# Operating U.S. LLC from abroad



## ina

I'm a U.S. citizen who moved to Europe 3 months ago. I still have my LLC (for my online business) registered in the U.S. I initially thought I would keep it registered there because I plan to return to the U.S. in the future (maybe in 2-3 years). But now I'm not sure if this is a good idea because of taxes. If I have a U.S. LLC (in a state where I also have to pay income tax and general excise tax), do I have to pay taxes in the U.S. (federal and state) and in Europe as well? Is it wiser if I just close the LLC since I also have to register my business in Europe (for tax reasons since I currently reside here)? If there is a legal and tax-efficient way how I can keep this company registered in the U.S. I would do that.


----------



## Bevdeforges

If you're the only employee in the company, you're going to have to register your business where you currently are so that you are properly enrolled for social insurances and taxes. Normally, you should be able to qualify under the Foreign Earned Income Exclusion to exclude (using form 2555) your earnings while you are resident in Germany. But, unless you are enrolled in the German social insurances system, you'll still be liable for "self-employment tax" in the US (i.e. Social Security).
Cheers,
Bev


----------



## ina

Thanks Bev for your reply. Yes, I'm the only employee. I plan to register this business in Germany but I'm not sure yet how taxes work here. So if I pay all required taxes in Germany as a self-employed person do I also have to pay self-employment tax in the U.S.? 
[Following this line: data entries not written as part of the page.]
-- ==== Sys2Proof/Machine/Pages.lean ====
section
/-!
DEFINITION. Machine/Pages.lean: the ends of PMAP and TLBINV (R184, R185), CTXROOT (R251), and the promotion engine (R259 to
R261).
-/

namespace Sys2Proof.Machine

open Sys2Proof

/-! ## PMAP_COMPLETE -/

/-- The result word of PMAP (R184). -/
def pmapWord (status frame : Nat) : DWord := put status 62 2 ||| put (frame / 65536) 16 36

/-- The waiting instruction of a crew has its result. -/
def State.answer (s : State) (c : Nat) (v : DWord) : State := s.modCrew c fun x => { x with waitEvt := some v }

/-- PMAP_COMPLETE (R184): the attribute bits, a present mapping, the pool, in this order. Where the walk meets a
malformed table the spec states no result: a free value (log 11). -/
def execPmapComplete (c : Nat) (s : State) : Host.Outcome State Fault Refusal :=
  match s.crew? c with
  | none => s.passOver
  | some x => match x.park, x.waitEvt with
    | some (.pmap va attr), none =>
      if 8 ≤ attr then .next (s.answer c (pmapWord 3 0))
      else match s.mapPage (s.ctxOf x) (dieOf (s.coreOf x)) va attr with
        | .mapped t f => .next (t.answer c (pmapWord 0 f))
        | .present f => .next (s.answer c (pmapWord 1 f))
        | .empty => .next (s.answer c (pmapWord 2 0))
        | .malformed => .next ({ s with tick := s.tick + 1 }.answer c (BitVec.ofNat 64 (Config.freePick s.tick)))
        | .poison pa => .next (s.gangKill x.gang
            { cause := cPoison, kind := (s.lineUnit pa).1, inst := (s.lineUnit pa).2, addr := pa, crew := s.crewId x,
              pc := x.arch.pc.toNat, again := true })
    | _, _ => s.passOver

/-! ## TLBINV_COMPLETE -/

/-- A lane of an access has used a translation of an address that satisfies `p` and is not performed yet. -/
def Access.usesXlat (a : Access) (p : Nat → Bool) : Bool :=
  !a.spad && a.place.isSome && (lanesOf (a.lanes &&& ~~~ a.done)).any fun l =>
    !inWindow (at0 a.addr l.val) && p (at0 a.addr l.val)

/-- Some access of the context that used such a translation is not performed: one of a crew's, or, DEDUCED, a DEQ that waits at its
sync engine (R208; log 103). -/
def State.xlatInUse (s : State) (ctx : Nat) (p : Nat → Bool) : Bool :=
  (s.crews.any fun q => s.ctxOf q.2 == ctx && q.2.acc.any fun a => a.usesXlat p)
    || s.waits.any fun w => p w.va && (match s.crew? w.crew with
      | some x => s.ctxOf x == ctx
      | none => false)

/-- The entries of every TLB that map an address of a context. -/
def State.tlbOf (s : State) (ctx va : Nat) : List TlbEntry :=
  ((s.cores.map fun p => p.2.tlb).flatten ++ (s.lltlb.map Prod.snd).flatten).filter fun e =>
    e.ctx == ctx && decide (e.va ≤ va) && decide (va < e.va + e.size)

/-- The addresses whose translations a TLBINV removes: a page, or everything. -/
def State.purged (s : State) (ctx : Nat) (page : Option Nat) (a : Nat) : Bool :=
  match page with
  | none => true
  | some va => a / 65536 == va / 65536
      || (s.tlbOf ctx va).any fun e => decide (e.va ≤ a) && decide (a < e.va + e.size)

/-- A TLB entry that a TLBINV removes (R185). -/
def purges (ctx : Nat) (page : Option Nat) (e : TlbEntry) : Bool :=
  e.ctx == ctx && (match page with
    | none => true
    | some va => decide (e.va ≤ va) && decide (va < e.va + e.size))

/-- TLBINV_COMPLETE (R185): no access that used a removed translation is unperformed. -/
def execTlbinvComplete (c : Nat) (s : State) : Host.Outcome State Fault Refusal :=
  match s.crew? c with
  | none => s.passOver
  | some x => match x.park, x.waitEvt with
    | some (.tlbinv page), none =>
      let ctx := s.ctxOf x
      if s.xlatInUse ctx (s.purged ctx page) then s.passOver
      else .next ((s.purgeTlb (purges ctx page)).answer c 0)
    | _, _ => s.passOver

/-! ## CTXROOT -/

/-- CTXROOT (R251): a change takes effect once every access that used a translation of the context is performed; until then
the write is pending. -/
def execCtxroot (ctx : Nat) (v : DWord) (s : State) : Host.Outcome State Fault Refusal :=
  let root := fld v 51 16 * 65536
  let x := s.ctx ctx
  if 65536 ≤ ctx then s.passOver
  else if root = x.root ∧ v[0] = x.promote then .next (s.modCtx ctx fun y => { y with rootDue := none })
  else if s.xlatInUse ctx fun _ => true then .next (s.modCtx ctx fun y => { y with rootDue := some v })
  else .next ((s.modCtx ctx fun y => { y with root := root, promote := v[0], rootDue := none }).purgeTlb (purges ctx none))

/-- Writes of CTXROOT that have not taken effect: a later access to BAR0 waits for them (R251, R388). -/
def State.barHeld (s : State) : Bool := s.ctxs.any fun p => p.2.rootDue.isSome

/-! ## PROMOTE_RANGE (R259 to R261) -/

/-- The leaf entries of a range, or `none` where one cannot be read. -/
def State.leaves (s : State) (ctx leaf va n : Nat) : Option (List DWord) :=
  (List.range n).mapM fun i => s.readPte ctx (leaf + 8 * (leafIx va + i))

/-- An entry may be a source of a promotion to pages of 2 MiB, or of 32 MiB where `big`. -/
def sourceOk (first e : DWord) (big : Bool) : Bool :=
  fld e 0 0 == 1 && fld e 8 8 == 0 && fld e 7 7 == 0 && fld e 6 6 == 0 && fld e 63 52 == 0
    && (fld e 5 4 == 0 || (big && fld e 5 4 == 1)) && pteAddr e % pageBytes (fld e 5 4) == 0
    && hbmOk (pteAddr e) (pageBytes (fld e 5 4))
    && pteAddr e / 0x2000000000 == pteAddr first / 0x2000000000
    && fld e 3 1 == fld first 3 1 && fld e 15 9 == fld first 15 9

/-- Physical address of piece i of 64 KiB of the range, from its entry. -/
def piecePa (i : Nat) (e : DWord) : Nat :=
  pteAddr e + (if fld e 5 4 = 1 then i % 32 * 65536 else 0)

/-- Copy one piece to the target, through the pages' key slot. Bad lines go with it, those of a sync engine too (R178, R261,
R312). -/
def State.copyPiece (s : State) (key fromPa toPa : Nat) : State :=
  let t := s.writeKey key toPa (s.readKey key fromPa 65536)
  let moved (ls : List Nat) : List Nat := ls.filterMap fun l =>
    if fromPa ≤ 128 * l ∧ 128 * l < fromPa + 65536 then some ((128 * l - fromPa + toPa) / 128) else none
  { t with poison := t.poison ++ moved t.poison, syncBad := t.syncBad ++ moved t.syncBad }

/-- Copy every piece of a range, piece i of the list to `target + 65536 * i`. -/
def copyPieces (key target : Nat) : Nat → List Nat → State → State
  | _, [], s => s
  | i, p :: ps, s => copyPieces key target (i + 1) ps (s.copyPiece key p (target + 65536 * i))

/-- Write the entries of the promoted page. -/
def writeLeaves (ctx leaf va v : Nat) : Nat → State → State
  | 0, s => s
  | n + 1, s => writeLeaves ctx leaf va v n (s.writePte ctx (leaf + 8 * (leafIx va + n)) v)

/-- PROMOTE_RANGE (R259 to R261), one step: the pages of an aligned range become one page at `target`, whose frames are
in the pool of the stack's die and which the context may use, as the sources are (R362, R363); the source frames go back to
it. Where an agent `interfered`, the range is abandoned and nothing changes but the TLBs. -/
def execPromoteRange (ctx va : Nat) (big : Bool) (target : Nat) (interfered : Bool) (s : State) :
    Host.Outcome State Fault Refusal :=
  let size := if big then 0x2000000 else 0x200000
  let n := size / 65536
  if !(s.ctx ctx).promote || va % size ≠ 0 || target % size ≠ 0 || !(hbmOk target size) then s.passOver
  else match s.walkTo ctx va with
    | .error _ => s.passOver
    | .ok first =>
      let leaf := first - 8 * leafIx va
      match s.leaves ctx leaf va n with
      | none => s.passOver
      | some [] => s.passOver
      | some (e0 :: es) =>
        let all := e0 :: es
        let die := hbmDie target
        let fs := (List.range n).map fun i => target + 65536 * i
        let inRange (a : Nat) : Bool := decide (va ≤ a) && decide (a < va + size)
        if !(all.all (fun e => sourceOk e0 e big) && pteAddr e0 / 0x2000000000 == target / 0x2000000000
            && ((List.range n).zip all).all (fun p => s.frameOk ctx (piecePa p.1 p.2))
            && fs.all fun f => (s.poolOf die).contains f && s.frameOk ctx f) || s.xlatInUse ctx inRange then s.passOver
        else
          let s1 := s.purgeTlb fun e => e.ctx == ctx && decide (e.va < va + size) && decide (va < e.va + e.size)
          if interfered then .next s1
          else
            let key := fld e0 15 9
            let from_ := (List.range n).zip all |>.map fun p => piecePa p.1 p.2
            let s2 := (s1.setPool die ((s1.poolOf die).filter fun f => !fs.contains f)).dropRange target size
            let s3 := copyPieces key target 0 from_ s2
            let v := target + 512 * key + (if big then 32 else 16) + 2 * fld e0 3 1 + 1
            let s4 := writeLeaves ctx leaf va v n s3
            .next (s4.setPool die (s4.poolOf die ++ from_.filter fun f => !(f % 0x2000000000 == 0x12A05F0000)))

end Sys2Proof.Machine
end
I have read that some U.S. citizens living abroad who have an online business register it either in Wyoming or Nevada because they have favorable tax laws and make registering a business easy. But what I don't understand is how taxes would work in such a case, especially if one resides abroad and has the same business registered there. Do you know who to contact, a CPA? I guess it would have to be a CPA who knows about business owners living abroad.


----------



## Bevdeforges

If you are fully registered in Germany and paying your various social insurances, you do not have to pay self-employment tax in the US. I would just list your German company as your "employer" and report your remuneration from the business as your salary income for US tax purposes. (Just remember that for US tax purposes, you are supposed to report your gross income - not the "taxable income" as it is calculated in Europe, usually subtracting what you have paid for social insurances.)

It depends on the country you're living in, but registering an online business in a low tax state really doesn't get you anything if you're legally resident outside the US. (Except perhaps another set of paperwork to file every year.)
Cheers,
Bev


----------